--- Records supplied ---

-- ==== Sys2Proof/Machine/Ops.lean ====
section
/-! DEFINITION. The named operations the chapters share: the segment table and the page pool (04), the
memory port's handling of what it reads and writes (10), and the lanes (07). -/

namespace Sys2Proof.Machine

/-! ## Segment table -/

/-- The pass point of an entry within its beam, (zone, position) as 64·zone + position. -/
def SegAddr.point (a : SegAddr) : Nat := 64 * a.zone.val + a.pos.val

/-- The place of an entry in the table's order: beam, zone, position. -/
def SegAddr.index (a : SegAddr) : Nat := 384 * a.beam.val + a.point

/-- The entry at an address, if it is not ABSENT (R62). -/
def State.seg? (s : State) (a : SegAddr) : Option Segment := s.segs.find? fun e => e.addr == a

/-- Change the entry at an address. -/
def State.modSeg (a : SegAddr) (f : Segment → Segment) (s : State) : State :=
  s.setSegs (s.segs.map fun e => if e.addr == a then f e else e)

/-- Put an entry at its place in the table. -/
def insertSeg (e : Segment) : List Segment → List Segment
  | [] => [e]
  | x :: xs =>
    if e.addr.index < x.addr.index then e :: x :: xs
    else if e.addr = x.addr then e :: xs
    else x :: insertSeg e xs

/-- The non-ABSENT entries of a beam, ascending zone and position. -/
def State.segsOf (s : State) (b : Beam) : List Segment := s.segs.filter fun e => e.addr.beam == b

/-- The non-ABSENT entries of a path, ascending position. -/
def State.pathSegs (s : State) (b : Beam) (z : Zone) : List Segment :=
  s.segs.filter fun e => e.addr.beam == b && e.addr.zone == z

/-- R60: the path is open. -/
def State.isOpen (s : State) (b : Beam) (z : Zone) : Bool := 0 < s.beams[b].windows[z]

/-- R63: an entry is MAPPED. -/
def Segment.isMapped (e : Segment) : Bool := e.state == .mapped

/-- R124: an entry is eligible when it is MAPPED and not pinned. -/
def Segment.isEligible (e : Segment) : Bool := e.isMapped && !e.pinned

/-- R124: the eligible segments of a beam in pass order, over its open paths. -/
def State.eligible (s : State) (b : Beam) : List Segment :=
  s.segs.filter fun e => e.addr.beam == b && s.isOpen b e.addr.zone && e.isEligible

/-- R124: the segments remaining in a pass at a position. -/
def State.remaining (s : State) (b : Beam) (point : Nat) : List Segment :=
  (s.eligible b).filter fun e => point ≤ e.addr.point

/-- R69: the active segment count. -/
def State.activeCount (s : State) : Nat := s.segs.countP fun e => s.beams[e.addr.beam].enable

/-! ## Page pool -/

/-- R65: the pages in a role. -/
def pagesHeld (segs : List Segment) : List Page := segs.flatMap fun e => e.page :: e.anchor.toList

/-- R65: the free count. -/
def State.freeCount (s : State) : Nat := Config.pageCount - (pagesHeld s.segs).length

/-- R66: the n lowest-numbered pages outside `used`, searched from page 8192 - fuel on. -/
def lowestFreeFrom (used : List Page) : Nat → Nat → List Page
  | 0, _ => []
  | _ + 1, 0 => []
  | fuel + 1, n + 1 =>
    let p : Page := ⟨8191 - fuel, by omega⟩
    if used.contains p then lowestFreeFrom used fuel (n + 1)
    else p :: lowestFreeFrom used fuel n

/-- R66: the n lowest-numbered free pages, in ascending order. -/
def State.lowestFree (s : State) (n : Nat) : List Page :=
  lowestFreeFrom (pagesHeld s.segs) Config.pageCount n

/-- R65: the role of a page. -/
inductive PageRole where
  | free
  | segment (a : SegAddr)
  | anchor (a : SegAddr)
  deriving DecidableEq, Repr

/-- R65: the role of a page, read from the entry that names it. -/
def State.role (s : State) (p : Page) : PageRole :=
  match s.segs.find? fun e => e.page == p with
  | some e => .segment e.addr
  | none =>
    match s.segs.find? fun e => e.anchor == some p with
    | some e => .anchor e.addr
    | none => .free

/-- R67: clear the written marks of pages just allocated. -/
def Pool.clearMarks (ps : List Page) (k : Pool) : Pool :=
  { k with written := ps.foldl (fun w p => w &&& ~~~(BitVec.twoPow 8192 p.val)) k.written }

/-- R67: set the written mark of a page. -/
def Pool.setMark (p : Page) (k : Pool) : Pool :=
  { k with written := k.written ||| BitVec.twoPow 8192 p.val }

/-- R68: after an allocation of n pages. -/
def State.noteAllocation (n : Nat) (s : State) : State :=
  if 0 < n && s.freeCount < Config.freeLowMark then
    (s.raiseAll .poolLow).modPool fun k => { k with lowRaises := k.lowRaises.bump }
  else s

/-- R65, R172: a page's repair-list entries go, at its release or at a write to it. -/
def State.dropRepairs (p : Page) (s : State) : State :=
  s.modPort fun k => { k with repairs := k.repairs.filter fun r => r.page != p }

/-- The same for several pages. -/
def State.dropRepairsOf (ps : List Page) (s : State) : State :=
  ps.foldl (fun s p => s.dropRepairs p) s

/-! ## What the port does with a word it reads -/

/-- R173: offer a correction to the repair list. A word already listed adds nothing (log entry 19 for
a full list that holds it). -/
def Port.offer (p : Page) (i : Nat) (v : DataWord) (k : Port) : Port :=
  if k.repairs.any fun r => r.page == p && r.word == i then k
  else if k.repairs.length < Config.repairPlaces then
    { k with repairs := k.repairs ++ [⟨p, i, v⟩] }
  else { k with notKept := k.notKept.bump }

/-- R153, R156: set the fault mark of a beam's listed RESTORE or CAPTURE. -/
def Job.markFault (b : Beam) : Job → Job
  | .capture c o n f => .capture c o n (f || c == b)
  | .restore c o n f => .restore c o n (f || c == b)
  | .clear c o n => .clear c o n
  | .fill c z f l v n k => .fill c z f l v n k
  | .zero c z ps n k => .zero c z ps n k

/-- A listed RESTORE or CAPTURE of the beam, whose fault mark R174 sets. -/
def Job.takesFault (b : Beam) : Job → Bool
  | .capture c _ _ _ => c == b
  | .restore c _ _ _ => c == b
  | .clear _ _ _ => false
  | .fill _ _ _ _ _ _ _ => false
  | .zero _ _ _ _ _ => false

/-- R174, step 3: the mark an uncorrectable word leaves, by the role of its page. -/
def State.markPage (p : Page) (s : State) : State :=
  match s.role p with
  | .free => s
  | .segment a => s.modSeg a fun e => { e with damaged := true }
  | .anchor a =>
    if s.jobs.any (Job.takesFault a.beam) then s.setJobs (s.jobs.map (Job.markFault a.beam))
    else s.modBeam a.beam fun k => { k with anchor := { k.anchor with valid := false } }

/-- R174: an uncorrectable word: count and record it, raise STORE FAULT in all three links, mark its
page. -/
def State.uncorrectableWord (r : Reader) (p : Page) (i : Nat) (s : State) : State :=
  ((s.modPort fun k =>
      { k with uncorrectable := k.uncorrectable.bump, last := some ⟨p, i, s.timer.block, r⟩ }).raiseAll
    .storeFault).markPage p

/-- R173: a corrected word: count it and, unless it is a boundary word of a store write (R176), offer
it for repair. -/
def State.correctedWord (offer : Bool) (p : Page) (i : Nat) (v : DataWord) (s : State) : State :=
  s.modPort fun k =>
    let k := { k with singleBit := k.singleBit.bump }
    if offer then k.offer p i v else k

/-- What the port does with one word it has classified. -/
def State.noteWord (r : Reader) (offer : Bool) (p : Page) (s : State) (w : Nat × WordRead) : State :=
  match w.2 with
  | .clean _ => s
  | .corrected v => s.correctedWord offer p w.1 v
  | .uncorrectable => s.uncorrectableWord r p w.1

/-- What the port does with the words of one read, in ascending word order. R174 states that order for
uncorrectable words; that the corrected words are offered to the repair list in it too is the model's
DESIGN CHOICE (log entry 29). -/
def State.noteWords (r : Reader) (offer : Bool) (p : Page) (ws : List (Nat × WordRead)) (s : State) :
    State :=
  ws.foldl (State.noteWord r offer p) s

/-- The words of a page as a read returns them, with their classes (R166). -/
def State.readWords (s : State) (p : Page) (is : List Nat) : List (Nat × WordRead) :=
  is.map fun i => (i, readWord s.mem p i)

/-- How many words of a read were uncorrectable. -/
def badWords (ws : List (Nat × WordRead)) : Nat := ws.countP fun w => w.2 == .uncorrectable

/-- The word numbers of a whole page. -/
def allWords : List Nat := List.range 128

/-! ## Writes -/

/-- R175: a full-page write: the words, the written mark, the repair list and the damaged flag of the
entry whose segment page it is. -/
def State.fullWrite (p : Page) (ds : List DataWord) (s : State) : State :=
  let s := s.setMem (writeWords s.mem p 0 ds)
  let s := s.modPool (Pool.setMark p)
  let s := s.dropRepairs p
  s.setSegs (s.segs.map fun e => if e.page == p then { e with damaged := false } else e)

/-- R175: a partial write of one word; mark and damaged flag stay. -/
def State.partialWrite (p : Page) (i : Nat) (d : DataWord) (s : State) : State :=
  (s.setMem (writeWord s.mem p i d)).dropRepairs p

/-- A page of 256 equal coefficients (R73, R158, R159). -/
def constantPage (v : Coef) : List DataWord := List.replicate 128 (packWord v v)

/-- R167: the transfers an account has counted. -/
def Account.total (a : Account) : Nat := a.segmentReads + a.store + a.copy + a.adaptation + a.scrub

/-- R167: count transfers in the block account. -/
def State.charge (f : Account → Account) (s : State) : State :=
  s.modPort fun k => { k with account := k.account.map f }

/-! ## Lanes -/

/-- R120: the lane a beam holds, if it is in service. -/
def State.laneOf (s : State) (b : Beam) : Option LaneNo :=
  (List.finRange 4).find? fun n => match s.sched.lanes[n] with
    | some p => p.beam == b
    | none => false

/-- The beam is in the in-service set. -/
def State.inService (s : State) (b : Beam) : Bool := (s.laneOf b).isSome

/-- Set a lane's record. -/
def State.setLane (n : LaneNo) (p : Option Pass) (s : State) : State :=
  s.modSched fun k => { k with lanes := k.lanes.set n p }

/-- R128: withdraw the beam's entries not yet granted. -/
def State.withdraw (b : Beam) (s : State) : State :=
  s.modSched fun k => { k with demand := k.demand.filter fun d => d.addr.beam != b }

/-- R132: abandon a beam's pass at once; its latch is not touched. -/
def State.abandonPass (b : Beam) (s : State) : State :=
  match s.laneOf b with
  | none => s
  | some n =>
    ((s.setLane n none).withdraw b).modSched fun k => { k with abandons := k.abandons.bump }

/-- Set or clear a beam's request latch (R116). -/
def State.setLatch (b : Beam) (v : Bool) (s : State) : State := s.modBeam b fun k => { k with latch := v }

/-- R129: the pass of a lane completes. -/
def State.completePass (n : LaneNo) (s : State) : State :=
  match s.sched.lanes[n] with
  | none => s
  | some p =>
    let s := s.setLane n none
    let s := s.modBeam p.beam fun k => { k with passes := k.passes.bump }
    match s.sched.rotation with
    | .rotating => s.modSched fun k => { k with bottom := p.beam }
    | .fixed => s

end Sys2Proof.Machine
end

---
--- Records supplied ---

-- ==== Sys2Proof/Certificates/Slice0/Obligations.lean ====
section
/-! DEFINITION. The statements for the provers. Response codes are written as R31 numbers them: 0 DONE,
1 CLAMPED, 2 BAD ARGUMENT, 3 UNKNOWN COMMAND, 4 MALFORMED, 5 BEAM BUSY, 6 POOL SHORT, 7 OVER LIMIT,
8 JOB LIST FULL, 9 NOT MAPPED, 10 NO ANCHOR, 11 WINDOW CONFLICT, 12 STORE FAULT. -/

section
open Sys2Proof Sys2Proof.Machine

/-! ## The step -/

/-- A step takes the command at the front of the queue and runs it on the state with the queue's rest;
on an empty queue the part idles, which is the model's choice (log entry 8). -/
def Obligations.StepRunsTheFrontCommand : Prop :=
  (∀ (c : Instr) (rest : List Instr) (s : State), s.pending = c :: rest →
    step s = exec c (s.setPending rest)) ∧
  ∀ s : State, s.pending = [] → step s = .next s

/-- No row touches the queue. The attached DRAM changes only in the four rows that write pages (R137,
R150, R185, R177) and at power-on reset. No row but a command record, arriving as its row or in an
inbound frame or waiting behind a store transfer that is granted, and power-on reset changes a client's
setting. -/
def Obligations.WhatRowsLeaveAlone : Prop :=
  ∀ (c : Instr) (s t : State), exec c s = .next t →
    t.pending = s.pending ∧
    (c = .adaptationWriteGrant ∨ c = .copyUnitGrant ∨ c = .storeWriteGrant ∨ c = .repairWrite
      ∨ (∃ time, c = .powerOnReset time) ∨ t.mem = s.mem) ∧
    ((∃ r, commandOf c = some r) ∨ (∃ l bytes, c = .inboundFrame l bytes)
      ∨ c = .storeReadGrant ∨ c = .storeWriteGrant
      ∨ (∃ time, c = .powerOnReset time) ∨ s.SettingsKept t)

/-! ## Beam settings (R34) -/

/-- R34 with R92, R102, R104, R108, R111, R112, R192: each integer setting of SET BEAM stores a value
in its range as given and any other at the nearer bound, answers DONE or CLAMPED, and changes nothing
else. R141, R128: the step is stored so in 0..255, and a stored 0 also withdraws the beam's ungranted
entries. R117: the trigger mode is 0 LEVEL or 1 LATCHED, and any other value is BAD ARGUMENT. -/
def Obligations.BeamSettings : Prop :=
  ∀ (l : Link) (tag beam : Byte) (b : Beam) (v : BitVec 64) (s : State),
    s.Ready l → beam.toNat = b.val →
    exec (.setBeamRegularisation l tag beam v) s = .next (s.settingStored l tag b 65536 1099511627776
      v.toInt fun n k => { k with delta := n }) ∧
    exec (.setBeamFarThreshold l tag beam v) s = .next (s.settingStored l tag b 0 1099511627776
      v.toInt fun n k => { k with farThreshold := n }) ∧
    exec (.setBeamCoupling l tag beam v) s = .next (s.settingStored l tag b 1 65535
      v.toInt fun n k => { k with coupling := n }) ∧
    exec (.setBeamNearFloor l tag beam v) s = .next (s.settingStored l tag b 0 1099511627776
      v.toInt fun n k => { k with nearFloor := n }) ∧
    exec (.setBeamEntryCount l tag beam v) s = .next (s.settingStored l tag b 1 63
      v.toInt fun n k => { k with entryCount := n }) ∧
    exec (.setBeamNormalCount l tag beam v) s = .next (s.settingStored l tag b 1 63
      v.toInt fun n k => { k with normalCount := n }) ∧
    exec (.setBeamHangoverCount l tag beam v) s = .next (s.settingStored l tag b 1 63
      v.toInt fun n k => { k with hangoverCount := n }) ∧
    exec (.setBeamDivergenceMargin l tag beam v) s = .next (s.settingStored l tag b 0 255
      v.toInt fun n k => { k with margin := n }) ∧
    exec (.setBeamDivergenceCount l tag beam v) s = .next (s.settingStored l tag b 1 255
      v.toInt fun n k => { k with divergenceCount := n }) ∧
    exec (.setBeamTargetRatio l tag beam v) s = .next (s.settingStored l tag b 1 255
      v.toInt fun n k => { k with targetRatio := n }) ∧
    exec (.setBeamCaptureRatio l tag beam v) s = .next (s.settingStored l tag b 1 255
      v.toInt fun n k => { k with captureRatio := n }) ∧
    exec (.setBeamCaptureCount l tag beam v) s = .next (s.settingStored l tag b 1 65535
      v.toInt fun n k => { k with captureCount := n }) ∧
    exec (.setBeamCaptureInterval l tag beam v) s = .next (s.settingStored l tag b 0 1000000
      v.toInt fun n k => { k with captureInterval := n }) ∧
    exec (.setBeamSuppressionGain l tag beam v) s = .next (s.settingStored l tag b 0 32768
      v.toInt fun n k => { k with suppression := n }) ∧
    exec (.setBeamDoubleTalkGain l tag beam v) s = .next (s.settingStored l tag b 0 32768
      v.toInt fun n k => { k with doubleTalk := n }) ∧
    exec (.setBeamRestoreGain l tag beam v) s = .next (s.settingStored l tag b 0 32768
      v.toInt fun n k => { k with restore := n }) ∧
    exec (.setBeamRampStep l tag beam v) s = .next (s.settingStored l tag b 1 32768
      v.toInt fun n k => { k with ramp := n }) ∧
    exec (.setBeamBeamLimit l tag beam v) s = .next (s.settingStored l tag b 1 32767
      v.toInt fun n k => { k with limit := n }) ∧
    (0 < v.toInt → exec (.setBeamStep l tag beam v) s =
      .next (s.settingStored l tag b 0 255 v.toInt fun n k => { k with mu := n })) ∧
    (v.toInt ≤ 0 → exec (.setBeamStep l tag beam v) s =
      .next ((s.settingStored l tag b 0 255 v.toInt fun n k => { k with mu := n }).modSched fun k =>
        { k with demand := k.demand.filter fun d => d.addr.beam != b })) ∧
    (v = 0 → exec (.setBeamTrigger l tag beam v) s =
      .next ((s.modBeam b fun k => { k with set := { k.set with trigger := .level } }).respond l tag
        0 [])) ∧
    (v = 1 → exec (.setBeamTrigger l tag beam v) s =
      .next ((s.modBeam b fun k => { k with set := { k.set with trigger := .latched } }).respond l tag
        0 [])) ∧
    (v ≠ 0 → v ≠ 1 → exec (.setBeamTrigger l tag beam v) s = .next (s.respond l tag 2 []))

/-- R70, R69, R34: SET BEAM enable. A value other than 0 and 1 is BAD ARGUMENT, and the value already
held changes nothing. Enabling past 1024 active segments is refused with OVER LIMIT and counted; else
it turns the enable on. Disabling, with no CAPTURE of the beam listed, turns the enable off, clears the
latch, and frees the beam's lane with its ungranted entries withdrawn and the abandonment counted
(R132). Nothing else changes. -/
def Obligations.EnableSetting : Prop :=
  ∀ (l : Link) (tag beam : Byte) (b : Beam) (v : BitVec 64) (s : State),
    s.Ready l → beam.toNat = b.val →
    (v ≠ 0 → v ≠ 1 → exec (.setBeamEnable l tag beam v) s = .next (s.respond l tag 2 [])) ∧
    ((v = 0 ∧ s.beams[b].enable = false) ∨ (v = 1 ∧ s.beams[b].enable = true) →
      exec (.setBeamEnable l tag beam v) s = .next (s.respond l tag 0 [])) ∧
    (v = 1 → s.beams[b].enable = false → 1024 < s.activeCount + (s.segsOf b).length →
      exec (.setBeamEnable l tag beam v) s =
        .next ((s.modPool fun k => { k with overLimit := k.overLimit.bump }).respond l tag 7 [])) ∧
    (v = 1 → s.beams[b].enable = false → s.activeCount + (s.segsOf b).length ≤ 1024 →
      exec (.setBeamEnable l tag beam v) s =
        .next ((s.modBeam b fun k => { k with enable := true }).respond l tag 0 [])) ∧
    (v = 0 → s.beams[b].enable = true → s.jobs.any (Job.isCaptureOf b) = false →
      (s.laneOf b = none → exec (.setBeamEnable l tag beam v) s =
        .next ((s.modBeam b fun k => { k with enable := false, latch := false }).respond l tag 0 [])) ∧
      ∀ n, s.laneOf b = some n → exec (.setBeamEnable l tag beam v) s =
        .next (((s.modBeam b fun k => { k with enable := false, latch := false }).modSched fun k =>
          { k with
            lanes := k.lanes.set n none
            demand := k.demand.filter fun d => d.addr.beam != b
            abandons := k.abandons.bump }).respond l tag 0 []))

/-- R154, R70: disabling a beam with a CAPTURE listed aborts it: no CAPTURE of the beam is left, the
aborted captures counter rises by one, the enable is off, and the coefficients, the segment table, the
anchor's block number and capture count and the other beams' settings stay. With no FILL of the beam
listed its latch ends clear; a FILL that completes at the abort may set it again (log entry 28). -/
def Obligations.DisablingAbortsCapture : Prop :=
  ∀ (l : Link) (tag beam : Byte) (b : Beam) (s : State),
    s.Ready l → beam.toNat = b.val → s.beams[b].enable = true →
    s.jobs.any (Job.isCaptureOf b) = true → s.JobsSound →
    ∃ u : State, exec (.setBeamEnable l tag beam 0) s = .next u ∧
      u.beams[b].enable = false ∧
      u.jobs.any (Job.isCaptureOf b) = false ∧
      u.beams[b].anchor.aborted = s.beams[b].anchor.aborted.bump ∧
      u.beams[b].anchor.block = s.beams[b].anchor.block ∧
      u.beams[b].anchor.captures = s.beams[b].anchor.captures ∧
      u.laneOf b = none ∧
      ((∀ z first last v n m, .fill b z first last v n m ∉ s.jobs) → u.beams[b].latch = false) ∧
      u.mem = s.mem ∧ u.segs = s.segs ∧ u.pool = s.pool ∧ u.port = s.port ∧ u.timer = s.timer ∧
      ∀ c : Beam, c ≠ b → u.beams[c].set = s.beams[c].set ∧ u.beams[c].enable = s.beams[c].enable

---
--- Records supplied ---

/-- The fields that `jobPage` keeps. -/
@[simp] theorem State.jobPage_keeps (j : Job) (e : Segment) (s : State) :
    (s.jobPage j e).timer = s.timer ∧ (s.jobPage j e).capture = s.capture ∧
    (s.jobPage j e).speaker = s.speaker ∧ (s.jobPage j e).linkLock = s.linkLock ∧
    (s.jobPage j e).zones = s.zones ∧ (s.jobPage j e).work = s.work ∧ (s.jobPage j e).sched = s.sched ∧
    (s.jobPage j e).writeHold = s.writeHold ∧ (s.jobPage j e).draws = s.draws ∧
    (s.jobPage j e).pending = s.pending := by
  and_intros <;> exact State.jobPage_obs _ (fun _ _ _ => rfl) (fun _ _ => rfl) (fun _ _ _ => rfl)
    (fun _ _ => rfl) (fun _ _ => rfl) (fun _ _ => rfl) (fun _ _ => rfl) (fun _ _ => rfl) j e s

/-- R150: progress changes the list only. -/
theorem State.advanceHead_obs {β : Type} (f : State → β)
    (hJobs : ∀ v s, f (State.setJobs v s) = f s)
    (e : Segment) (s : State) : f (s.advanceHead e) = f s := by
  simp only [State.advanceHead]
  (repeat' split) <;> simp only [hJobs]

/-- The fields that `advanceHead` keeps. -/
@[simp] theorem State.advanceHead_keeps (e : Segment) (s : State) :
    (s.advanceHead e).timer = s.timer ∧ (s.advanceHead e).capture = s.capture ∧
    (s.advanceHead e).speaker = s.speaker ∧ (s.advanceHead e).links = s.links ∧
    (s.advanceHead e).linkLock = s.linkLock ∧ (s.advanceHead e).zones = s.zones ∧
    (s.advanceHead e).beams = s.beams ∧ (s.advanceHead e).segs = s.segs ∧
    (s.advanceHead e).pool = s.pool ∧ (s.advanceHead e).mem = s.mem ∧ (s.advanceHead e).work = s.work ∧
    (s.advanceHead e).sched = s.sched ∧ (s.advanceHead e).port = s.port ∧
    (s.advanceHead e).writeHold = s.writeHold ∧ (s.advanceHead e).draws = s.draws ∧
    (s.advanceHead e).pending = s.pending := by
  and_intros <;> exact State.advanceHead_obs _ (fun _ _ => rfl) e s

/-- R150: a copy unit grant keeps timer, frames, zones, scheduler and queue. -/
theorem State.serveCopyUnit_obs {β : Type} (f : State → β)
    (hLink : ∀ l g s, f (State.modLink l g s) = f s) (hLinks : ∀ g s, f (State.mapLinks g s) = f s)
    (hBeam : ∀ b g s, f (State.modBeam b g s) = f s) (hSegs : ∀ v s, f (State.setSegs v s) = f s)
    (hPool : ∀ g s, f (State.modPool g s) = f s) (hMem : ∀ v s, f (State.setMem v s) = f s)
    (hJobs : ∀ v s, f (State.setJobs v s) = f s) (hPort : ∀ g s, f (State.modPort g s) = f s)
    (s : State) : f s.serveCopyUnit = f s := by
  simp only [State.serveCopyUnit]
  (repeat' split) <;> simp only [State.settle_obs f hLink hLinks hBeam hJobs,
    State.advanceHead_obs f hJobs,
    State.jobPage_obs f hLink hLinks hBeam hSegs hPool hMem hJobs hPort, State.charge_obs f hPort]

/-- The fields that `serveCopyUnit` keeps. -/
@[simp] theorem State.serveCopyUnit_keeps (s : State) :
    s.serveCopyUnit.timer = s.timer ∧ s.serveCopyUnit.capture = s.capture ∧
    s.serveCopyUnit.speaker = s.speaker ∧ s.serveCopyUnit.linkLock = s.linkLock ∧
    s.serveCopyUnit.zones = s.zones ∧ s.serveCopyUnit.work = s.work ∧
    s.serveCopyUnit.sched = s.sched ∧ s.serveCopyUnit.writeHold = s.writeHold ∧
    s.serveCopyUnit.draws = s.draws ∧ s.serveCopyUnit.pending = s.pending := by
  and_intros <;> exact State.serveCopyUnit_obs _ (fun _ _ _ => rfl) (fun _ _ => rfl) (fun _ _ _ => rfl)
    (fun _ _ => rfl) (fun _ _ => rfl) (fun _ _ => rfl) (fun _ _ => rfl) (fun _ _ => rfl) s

---

• [Task to complete]
Reproduce, exactly as they stand in the data above, the lines from the one that holds "def Obligations.WhatRowsLeaveAlone : Prop" to the one that holds "(c = .adaptationWriteGrant", inclusive.

• [Written solution]
def Obligations.WhatRowsLeaveAlone : Prop :=
  ∀ (c : Instr) (s t : State), exec c s = .next t →
    t.pending = s.pending ∧
    (c = .adaptationWriteGrant ∨ c = .copyUnitGrant ∨ c = .storeWriteGrant ∨ c = .repairWrite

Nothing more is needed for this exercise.